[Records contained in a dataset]
__________________________________________________

/-! ### Requests (R539 to R541, R543, R551) -/

/-- One scope stops everything that another stops, on every module (R541). -/
def Mach.scopeCovers (m : Mach) (a : Nat × Nat × Nat) (b : Nat × Nat × Nat) : Bool :=
  let p (x : Nat × Nat × Nat) : Nat := if x.1 = scPartition then x.2.1 else m.jobPart x.2.2
  a == b || a.1 == scFabric || (a.1 == scModule && (b.1 == scModule || b.1 == scPartition)) || (a.1 == scJob && b.1 == scPartition && p a == p b) ||
  (a.1 == scJob && b.1 == scJob && a.2.2 == b.2.2) || (a.1 == scPartition && b.1 == scPartition && a.2.1 == b.2.1) || (a.1 == scModule && b.1 == scModule)
/-- A new request replaces the pending stop (R541); between equal scopes and times, origin and request ID decide. -/
def Mach.shutWins (m : Mach) (r : ShutReq) : Bool :=
  let t := m.fld R.SHT_TSTOP_TIME []
  let old := (m.fld R.SHT_STATUS_SCOPE [], m.fld R.SHT_STATUS_PARTITION [], m.sht.job)
  let new := (r.scope, r.part, r.job)
  let o := m.fld R.SHT_REQ_ORIGIN []
  let i := m.fld R.SHT_REQ_REQ_ID []
  let big := m.scopeCovers new old
  let small := m.scopeCovers old new
  decide (r.time < t) || (r.time == t && ((big && !small) || (big == small && (decide (r.origin < o) || (r.origin == o && decide (r.id < i))))))
/-- Why a request for a stop is refused: DENIED in SCRAPPED, NO_DEST outside DEPLOYED; 0 where it is not. A PARTITION that names none is
rejected (R10); R538 to R556 name no code for it, and DENIED is the model's choice (log entry 52). -/
def Mach.shutRefusal (m : Mach) (r : ShutReq) : Nat :=
  let sp := m.fld R.SHT_DEST_SPACE []
  let set := (sp == 3 || sp == 8 || sp == 9) && m.fld R.SHT_DESTLEN_MIB [] != 0
  if m.lc = 4 then 3
  else if r.scope = scPartition ∧ (r.part = 0 ∨ 32 < r.part) then 3
  else if m.lc ≠ 2 ∧ !r.noscan ∧ !set then 5 else 0
/-- A stop is taken: PENDING, or stopped at once where its time has passed (R543). -/
def Mach.shutTake (m : Mach) (r : ShutReq) : Mach :=
  let late := decide (r.time < m.now)
  let m := m.setFlds [] [(R.SHT_STATUS_STATE, 1), (R.SHT_STATUS_CODE, 0), (R.SHT_STATUS_FLAGS, b2n late), (R.SHT_STATUS_SCOPE, r.scope),
    (R.SHT_STATUS_PARTITION, r.part), (R.SHT_TSTOP_TIME, r.time), (R.SHT_REQ_ORIGIN, r.origin), (R.SHT_REQ_REQ_ID, r.id)]
  let m := { m with sht := { m.sht with noscan := r.noscan, job := r.job, arrive := if late then m.now else 0, parts := [] } }
  if late then m.shutStop else m
/-- A request for a stop against the state (R541, R556): whether it was taken. -/
def Mach.shutRequest (m : Mach) (r : ShutReq) : Mach × Bool :=
  let c := m.shutRefusal r
  if c ≠ 0 then (m.shtCode c, false)
  else if m.shtState = 0 then (m.shutTake r, true)
  else if m.shtState = 1 then (if m.shutWins r then (m.shutTake r, true) else (m, false))
  else (m.addSat R.SHT_STATUS_IGNORED [] 1, false)
/-- Whether a reopening names the stop in force (R557). -/
def Mach.reopenFits (m : Mach) (r : ShutReq) : Bool :=
  r.scope == m.fld R.SHT_STATUS_SCOPE [] && (r.scope != scPartition || r.part == m.fld R.SHT_STATUS_PARTITION []) && (r.scope != scJob || r.job == m.sht.job) &&
  r.id == m.fld R.SHT_REQ_REQ_ID []
/-- A reopening against the state (R556, R557): whether it was taken. In STOPPING and REOPENING, absent from R556, nothing is done (R19). -/
def Mach.reopenRequest (m : Mach) (r : ShutReq) : Mach × Bool :=
  let st := m.shtState
  if st = 0 ∨ st = 1 then (m.shtCode 4, false)
  else if st = 4 then (m.shtCode 1, false)
  else if st = 2 ∨ st = 6 then (m, false)
  else if !m.reopenFits r then (m.shtCode 4, false)
  else (m.setFlds [] [(R.SHT_STATUS_STATE, 6), (R.SHT_STATUS_CODE, 0), (R.SHT_TOPEN_TIME, r.time)], true)
/-- The time that LEAD gives (R539): none where it is below the minimum of the scope. -/
def Mach.leadTime (m : Mach) (scope lead : Nat) : Option Nat :=
  let least := if scope = scFabric ∨ scope = scJob then 2000 else 64
  if lead = 0 then some (m.now + least) else if lead < least then none else some (m.now + lead)
/-- STOP of SHT_CMD (R539), in SCRAPPED refused whatever it asks (R540). The request ID is the module's to choose. -/
def Mach.shutCmd (m : Mach) (scope : Nat) (noscan : Bool) (lead part job : Nat) : Mach :=
  if m.lc = 4 then m.shtCode 3 else
  match m.leadTime scope lead with
  | none => m.shtCode 2
  | some t =>
    let r : ShutReq := { origin := m.moduleId, job := if scope = scJob then job else 0, id := m.free.toNat % 2 ^ 32, time := t, reopen := false, scope := scope,
                         part := if scope = scPartition then part else 0, noscan := noscan }
    let a := m.drew.shutRequest r
    if a.2 ∧ 2 ≤ scope then a.1.shutSend r none else a.1
/-- REOPEN of SHT_CMD (R557): the request it opens is the one in force. -/
def Mach.reopenCmd (m : Mach) (scope lead part job : Nat) : Mach :=
  match m.leadTime scope lead with
  | none => m.shtCode 2
  | some t =>
    let r : ShutReq := { origin := m.fld R.SHT_REQ_ORIGIN [], job := if scope = scJob then job else 0, id := m.fld R.SHT_REQ_REQ_ID [], time := t, reopen := true,
                         scope := scope, part := if scope = scPartition then part else 0, noscan := false }
    let a := m.reopenRequest r
    if a.2 ∧ 2 ≤ scope then a.1.shutSend r none else a.1
/-- SHUTTER_REQ (R433, R541, R542). -/
def Mach.shutIn (m : Mach) (n : Nat) (body : List Byte) : Mach :=
  if !m.linkUp n then m
  else
    let m := m.consumed n clShutter
    match ShutReq.ofBody body with
    | none => m.violation n 0x03 clShutter 0
    | some r =>
      if m.mrd.seenReq.contains r.key then m
      else
        let m := m.shutSend r (some n)
        if r.scope = scJob ∧ m.jobPart r.job = 0 then m
        else if r.reopen then (m.reopenRequest r).1 else (m.shutRequest r).1

/-! ### T_CUT (R544, R550) -/

/-- What a command sends cannot arrive while the module stands still: a conduit's back-pressure holds it, or the slice of its receiver belongs
to another partition (R36, R184). -/
def Mach.outHeld (m : Mach) (pane : Nat) (q : QCmd) : Bool :=
  m.pressed pane q || m.core.xfers.any (fun e => e.2.any (fun x => x.sentBy pane q) &&
    (m.conf.cfg.route e.1).any (fun r => decide (routeDst r < 384) && m.paneOwner (routeDst r) != leAt r 3 1))
/-- A pane has stopped: no command of its engines runs but one that waits for what is itself stopped. -/
def Mach.paneStill (m : Mach) (q : Nat) : Bool :=
  let x := m.pane q
  x.mruns.all (fun r => r.drained && m.groupWaits r) && x.vrun.all (fun r => (r.needsMax && m.groupWaits r) || m.outHeld q r.cmd)
/-- A member that the stop takes out of a group that goes on: its own commands on the panes it still holds have ended (R141). -/
def Mach.memberStill (m : Mach) (p : Nat) : Bool :=
  !m.conf.cfg.shared p || (m.conf.cfg.panes p).all (fun q => m.paneOwner q != p || m.paneStill q)
/-- The islands of the scope: the panes of its partitions, of a group once all its members are stopped, and for a stopped module every
Louvre and sampler. -/
def Mach.shutIslands (m : Mach) : List Nat :=
  let c := m.conf.cfg
  let ps := m.sht.parts.filter (fun p => !c.shared p || m.groupShut (c.groupOf p))
  let qs := ps.foldl (fun l p => (c.panes p).foldl (fun l q => insertNat q l) l) []
  if m.fullStop then qs ++ (List.range 8).map (fun d => isl 1 d) ++ (List.range 8).map (fun d => isl 2 d) else qs

/-! ### Scan-out (R551 to R555) -/

/-- A section of an image: type, source, count, its bytes, whether a line of it was poisoned. -/
structure ScanSect where
  type : Nat
  source : Nat
  count : Nat
  bytes : List Byte
  poisoned : Bool
deriving DecidableEq, Repr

__________________________________________________

The answer should consist of the lines from the one with "to R555) -/" through the last line of the entries, duplicated exactly and nothing more.

/-! ### Scan-out (R551 to R555) -/

/-- A section of an image: type, source, count, its bytes, whether a line of it was poisoned. -/
structure ScanSect where
  type : Nat
  source : Nat
  count : Nat
  bytes : List Byte
  poisoned : Bool
deriving DecidableEq, Repr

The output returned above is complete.